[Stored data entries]
::::::

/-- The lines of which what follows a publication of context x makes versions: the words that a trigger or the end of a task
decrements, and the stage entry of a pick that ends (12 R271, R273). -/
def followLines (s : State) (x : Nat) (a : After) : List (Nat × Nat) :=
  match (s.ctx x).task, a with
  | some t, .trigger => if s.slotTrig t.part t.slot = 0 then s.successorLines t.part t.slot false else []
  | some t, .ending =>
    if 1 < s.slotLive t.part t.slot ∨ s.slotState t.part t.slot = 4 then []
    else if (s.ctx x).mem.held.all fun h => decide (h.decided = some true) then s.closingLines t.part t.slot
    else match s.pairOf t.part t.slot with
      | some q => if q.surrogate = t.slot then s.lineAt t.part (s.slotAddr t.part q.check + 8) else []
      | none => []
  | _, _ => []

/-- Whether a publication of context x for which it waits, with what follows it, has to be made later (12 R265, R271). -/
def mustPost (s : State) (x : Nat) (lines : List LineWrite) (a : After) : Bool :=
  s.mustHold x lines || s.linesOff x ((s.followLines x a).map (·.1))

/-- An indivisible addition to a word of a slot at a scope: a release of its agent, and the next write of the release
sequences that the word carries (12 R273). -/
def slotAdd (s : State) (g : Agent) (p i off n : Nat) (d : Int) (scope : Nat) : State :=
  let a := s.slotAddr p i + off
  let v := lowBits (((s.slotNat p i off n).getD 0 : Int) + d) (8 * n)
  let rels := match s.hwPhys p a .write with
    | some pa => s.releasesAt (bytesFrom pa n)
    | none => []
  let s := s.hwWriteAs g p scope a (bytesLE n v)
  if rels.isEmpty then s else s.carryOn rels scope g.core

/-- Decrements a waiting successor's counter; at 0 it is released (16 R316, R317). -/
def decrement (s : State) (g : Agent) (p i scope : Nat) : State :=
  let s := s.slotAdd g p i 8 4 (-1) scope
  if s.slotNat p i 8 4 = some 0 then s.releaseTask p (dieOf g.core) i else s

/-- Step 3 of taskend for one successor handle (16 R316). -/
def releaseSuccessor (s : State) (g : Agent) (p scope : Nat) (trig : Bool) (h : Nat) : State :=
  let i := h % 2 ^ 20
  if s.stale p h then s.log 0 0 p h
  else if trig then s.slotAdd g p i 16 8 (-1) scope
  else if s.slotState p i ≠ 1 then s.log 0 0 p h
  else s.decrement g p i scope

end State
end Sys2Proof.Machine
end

::::::

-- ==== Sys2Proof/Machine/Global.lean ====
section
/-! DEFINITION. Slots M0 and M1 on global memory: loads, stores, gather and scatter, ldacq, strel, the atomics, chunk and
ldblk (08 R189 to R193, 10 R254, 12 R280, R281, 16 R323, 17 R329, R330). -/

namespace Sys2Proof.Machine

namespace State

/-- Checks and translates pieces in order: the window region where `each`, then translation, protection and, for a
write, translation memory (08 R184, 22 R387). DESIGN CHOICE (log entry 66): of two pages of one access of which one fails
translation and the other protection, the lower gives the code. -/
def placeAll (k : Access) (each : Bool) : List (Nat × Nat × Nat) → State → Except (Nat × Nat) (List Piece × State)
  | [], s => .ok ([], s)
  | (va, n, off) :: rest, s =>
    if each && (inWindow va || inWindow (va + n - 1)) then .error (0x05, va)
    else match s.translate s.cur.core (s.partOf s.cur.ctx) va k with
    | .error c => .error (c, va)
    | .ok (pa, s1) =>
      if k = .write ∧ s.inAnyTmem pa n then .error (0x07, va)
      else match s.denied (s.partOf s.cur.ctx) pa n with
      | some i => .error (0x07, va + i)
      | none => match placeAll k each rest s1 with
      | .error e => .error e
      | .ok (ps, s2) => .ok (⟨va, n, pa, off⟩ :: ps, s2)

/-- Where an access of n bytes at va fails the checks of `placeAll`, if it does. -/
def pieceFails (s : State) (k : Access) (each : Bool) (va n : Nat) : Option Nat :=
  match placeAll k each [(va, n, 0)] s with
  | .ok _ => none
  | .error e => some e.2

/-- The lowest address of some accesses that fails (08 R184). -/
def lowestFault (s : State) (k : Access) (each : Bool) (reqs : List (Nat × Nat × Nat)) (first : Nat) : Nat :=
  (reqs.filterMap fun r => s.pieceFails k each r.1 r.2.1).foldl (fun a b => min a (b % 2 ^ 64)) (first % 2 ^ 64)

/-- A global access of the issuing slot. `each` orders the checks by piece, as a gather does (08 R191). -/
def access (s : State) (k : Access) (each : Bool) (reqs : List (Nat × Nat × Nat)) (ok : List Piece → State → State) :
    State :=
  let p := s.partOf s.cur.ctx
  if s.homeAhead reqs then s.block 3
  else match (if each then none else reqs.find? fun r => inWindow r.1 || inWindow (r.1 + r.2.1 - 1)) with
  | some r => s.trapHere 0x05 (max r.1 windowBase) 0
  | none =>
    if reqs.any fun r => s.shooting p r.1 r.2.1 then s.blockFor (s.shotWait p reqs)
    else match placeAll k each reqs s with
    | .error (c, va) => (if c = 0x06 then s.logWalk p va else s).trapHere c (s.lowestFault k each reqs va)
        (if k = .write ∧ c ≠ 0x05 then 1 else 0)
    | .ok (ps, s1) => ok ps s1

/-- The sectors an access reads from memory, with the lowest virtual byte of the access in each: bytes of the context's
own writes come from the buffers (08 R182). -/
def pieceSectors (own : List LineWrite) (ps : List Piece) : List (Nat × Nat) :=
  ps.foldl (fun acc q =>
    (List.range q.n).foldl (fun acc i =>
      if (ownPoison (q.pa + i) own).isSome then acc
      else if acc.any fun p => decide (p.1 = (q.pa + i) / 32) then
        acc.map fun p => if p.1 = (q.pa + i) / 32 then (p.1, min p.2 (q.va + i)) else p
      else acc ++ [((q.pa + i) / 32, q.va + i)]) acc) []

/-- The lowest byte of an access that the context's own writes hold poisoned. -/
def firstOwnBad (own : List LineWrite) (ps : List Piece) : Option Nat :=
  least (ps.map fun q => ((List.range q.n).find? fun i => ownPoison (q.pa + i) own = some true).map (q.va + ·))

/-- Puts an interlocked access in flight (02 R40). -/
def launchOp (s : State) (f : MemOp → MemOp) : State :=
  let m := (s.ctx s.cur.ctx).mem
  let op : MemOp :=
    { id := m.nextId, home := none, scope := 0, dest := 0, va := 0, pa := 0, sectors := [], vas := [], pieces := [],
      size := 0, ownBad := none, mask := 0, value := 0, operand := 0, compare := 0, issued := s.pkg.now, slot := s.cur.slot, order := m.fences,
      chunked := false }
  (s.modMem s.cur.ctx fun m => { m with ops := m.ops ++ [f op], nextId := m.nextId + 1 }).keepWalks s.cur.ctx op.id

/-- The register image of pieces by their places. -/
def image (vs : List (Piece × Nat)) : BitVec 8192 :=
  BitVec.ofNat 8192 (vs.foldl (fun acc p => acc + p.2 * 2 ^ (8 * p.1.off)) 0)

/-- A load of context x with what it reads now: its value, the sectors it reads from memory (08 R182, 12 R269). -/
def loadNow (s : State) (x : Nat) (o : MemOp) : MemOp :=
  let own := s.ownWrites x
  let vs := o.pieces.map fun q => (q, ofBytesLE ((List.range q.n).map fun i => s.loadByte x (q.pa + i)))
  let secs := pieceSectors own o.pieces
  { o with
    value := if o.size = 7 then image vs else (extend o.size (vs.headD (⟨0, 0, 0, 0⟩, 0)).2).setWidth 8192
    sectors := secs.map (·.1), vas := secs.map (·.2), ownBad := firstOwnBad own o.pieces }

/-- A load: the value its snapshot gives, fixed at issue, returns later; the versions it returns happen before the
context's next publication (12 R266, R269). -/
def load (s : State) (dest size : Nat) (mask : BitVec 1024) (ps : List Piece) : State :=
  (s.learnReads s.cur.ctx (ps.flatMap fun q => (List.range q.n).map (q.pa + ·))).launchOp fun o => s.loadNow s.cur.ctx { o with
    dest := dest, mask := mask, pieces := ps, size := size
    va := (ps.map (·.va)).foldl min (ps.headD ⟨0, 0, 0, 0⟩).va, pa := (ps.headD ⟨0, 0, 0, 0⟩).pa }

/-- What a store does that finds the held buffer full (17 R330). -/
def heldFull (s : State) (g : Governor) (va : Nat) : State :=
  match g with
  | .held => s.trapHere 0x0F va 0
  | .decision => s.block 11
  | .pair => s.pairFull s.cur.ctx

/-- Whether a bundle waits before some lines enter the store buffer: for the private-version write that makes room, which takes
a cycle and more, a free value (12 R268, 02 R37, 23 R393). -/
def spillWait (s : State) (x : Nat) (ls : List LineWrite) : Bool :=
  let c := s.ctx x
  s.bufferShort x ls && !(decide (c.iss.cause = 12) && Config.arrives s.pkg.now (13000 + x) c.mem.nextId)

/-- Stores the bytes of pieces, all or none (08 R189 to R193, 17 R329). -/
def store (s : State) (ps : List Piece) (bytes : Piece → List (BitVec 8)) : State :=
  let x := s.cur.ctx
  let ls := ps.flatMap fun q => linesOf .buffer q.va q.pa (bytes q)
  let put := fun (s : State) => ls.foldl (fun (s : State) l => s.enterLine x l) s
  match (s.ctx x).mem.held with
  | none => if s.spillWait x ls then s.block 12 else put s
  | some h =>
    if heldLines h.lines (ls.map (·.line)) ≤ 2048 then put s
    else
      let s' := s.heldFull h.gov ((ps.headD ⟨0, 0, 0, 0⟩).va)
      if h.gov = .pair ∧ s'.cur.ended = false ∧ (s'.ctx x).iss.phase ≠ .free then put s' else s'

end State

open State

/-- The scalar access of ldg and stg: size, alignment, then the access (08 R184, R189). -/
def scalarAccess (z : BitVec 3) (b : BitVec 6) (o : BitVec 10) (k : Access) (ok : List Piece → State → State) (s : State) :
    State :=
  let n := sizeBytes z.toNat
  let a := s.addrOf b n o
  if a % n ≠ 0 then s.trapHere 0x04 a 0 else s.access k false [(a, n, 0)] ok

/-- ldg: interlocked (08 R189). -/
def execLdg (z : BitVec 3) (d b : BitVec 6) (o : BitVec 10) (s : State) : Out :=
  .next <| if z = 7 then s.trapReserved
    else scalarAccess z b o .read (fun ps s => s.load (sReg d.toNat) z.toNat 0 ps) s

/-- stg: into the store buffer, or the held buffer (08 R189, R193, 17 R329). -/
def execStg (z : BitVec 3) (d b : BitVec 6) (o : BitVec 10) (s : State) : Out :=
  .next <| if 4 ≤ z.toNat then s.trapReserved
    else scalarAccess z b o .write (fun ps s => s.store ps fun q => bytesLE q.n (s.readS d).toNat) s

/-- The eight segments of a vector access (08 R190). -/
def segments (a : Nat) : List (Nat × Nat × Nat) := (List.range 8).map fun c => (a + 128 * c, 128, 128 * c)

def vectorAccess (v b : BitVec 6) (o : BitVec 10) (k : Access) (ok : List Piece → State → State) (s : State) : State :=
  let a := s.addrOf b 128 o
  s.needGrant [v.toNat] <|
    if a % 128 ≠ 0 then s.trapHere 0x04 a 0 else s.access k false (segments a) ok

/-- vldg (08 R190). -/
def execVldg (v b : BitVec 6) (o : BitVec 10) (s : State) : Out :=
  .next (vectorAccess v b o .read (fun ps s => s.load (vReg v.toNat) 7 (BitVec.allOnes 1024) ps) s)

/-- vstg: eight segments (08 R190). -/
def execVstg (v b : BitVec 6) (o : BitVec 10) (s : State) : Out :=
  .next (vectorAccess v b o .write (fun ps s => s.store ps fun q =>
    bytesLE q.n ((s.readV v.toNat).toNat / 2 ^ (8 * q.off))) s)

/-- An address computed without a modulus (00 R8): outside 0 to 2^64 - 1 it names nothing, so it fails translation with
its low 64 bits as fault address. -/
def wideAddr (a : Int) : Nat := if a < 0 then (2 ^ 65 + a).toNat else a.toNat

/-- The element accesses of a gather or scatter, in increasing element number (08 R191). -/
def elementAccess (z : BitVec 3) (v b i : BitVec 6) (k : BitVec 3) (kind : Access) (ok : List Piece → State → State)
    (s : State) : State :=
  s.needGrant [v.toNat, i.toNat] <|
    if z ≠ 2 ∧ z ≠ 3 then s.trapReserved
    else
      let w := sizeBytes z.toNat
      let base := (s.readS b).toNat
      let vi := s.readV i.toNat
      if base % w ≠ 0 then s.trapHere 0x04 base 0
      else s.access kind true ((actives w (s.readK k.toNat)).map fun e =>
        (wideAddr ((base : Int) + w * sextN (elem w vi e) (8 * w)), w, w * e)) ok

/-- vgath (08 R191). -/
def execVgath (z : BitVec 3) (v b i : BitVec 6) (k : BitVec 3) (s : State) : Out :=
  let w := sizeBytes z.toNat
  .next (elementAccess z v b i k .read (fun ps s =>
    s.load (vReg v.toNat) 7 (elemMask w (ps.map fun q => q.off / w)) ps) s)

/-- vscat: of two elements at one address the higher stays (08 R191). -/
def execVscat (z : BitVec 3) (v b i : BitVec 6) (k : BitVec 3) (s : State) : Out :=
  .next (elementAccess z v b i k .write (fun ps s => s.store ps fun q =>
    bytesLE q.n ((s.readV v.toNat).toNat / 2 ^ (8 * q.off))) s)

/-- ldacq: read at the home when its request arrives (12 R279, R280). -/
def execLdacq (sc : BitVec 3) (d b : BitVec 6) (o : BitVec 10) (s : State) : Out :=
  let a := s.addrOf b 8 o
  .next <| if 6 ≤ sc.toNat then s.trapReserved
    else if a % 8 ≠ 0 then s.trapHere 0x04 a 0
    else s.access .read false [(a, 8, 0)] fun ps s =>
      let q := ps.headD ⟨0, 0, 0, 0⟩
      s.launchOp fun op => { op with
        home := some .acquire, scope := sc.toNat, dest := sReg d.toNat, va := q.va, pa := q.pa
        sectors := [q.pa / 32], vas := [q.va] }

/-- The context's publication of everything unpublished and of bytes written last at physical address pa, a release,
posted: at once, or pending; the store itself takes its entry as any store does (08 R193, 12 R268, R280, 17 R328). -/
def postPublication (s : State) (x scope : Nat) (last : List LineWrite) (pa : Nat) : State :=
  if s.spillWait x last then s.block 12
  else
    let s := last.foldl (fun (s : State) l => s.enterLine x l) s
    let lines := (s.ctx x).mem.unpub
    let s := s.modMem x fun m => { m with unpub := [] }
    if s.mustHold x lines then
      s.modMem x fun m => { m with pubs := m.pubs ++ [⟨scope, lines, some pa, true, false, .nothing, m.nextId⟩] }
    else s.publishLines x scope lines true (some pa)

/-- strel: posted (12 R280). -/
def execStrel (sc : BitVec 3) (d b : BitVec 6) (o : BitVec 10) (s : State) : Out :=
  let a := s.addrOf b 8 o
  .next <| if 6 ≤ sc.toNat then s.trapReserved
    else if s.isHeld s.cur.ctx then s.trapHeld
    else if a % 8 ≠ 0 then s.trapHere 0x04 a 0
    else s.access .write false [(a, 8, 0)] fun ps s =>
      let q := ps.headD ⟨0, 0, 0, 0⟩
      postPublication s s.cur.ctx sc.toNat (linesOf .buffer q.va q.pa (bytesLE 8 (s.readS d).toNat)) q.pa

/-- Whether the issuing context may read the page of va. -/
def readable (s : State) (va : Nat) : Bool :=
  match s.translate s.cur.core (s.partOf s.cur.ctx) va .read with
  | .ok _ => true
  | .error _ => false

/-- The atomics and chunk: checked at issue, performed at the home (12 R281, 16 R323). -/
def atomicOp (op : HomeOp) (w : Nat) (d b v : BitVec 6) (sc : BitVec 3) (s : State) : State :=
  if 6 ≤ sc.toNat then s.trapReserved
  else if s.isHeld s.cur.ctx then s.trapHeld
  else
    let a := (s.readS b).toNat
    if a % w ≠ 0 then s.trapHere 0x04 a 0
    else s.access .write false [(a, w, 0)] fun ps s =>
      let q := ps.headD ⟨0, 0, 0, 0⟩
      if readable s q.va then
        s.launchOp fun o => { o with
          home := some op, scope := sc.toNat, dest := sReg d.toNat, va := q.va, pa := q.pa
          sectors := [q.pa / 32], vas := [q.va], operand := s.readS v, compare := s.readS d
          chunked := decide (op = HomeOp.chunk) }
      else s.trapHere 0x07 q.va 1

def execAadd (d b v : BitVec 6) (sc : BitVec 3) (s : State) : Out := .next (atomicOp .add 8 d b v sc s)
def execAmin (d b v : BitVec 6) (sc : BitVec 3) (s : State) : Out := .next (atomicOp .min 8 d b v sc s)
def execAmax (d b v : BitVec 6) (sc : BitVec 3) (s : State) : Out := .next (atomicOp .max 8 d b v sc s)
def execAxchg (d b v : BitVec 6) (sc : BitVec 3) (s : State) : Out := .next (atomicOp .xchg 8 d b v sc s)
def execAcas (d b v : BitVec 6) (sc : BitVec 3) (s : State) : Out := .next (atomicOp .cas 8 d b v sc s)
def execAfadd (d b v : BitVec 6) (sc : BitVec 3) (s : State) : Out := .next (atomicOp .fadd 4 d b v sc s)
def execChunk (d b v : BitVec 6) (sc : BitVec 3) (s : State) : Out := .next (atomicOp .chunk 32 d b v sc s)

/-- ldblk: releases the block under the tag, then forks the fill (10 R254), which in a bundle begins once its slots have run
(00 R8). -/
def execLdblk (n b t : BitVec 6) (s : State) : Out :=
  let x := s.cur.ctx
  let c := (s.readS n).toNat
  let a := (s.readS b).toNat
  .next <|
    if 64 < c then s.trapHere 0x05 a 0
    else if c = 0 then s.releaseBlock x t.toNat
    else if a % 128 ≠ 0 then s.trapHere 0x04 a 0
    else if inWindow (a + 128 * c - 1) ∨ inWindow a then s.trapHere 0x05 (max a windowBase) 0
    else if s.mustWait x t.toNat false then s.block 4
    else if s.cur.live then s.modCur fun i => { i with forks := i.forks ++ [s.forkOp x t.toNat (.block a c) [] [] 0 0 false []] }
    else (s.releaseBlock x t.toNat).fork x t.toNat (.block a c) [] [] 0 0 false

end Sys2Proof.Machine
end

::::::

* _Required work_: Repeat the entries above verbatim, but only from the line that has "else s.access .write false [(a, w, 0)]" down to the line that has "chunked := decide", inclusive.

* _Solved exercise_:
    else s.access .write false [(a, w, 0)] fun ps s =>
      let q := ps.headD ⟨0, 0, 0, 0⟩
      if readable s q.va then
        s.launchOp fun o => { o with
          home := some op, scope := sc.toNat, dest := sReg d.toNat, va := q.va, pa := q.pa
          sectors := [q.pa / 32], vas := [q.va], operand := s.readS v, compare := s.readS d
          chunked := decide (op = HomeOp.chunk) }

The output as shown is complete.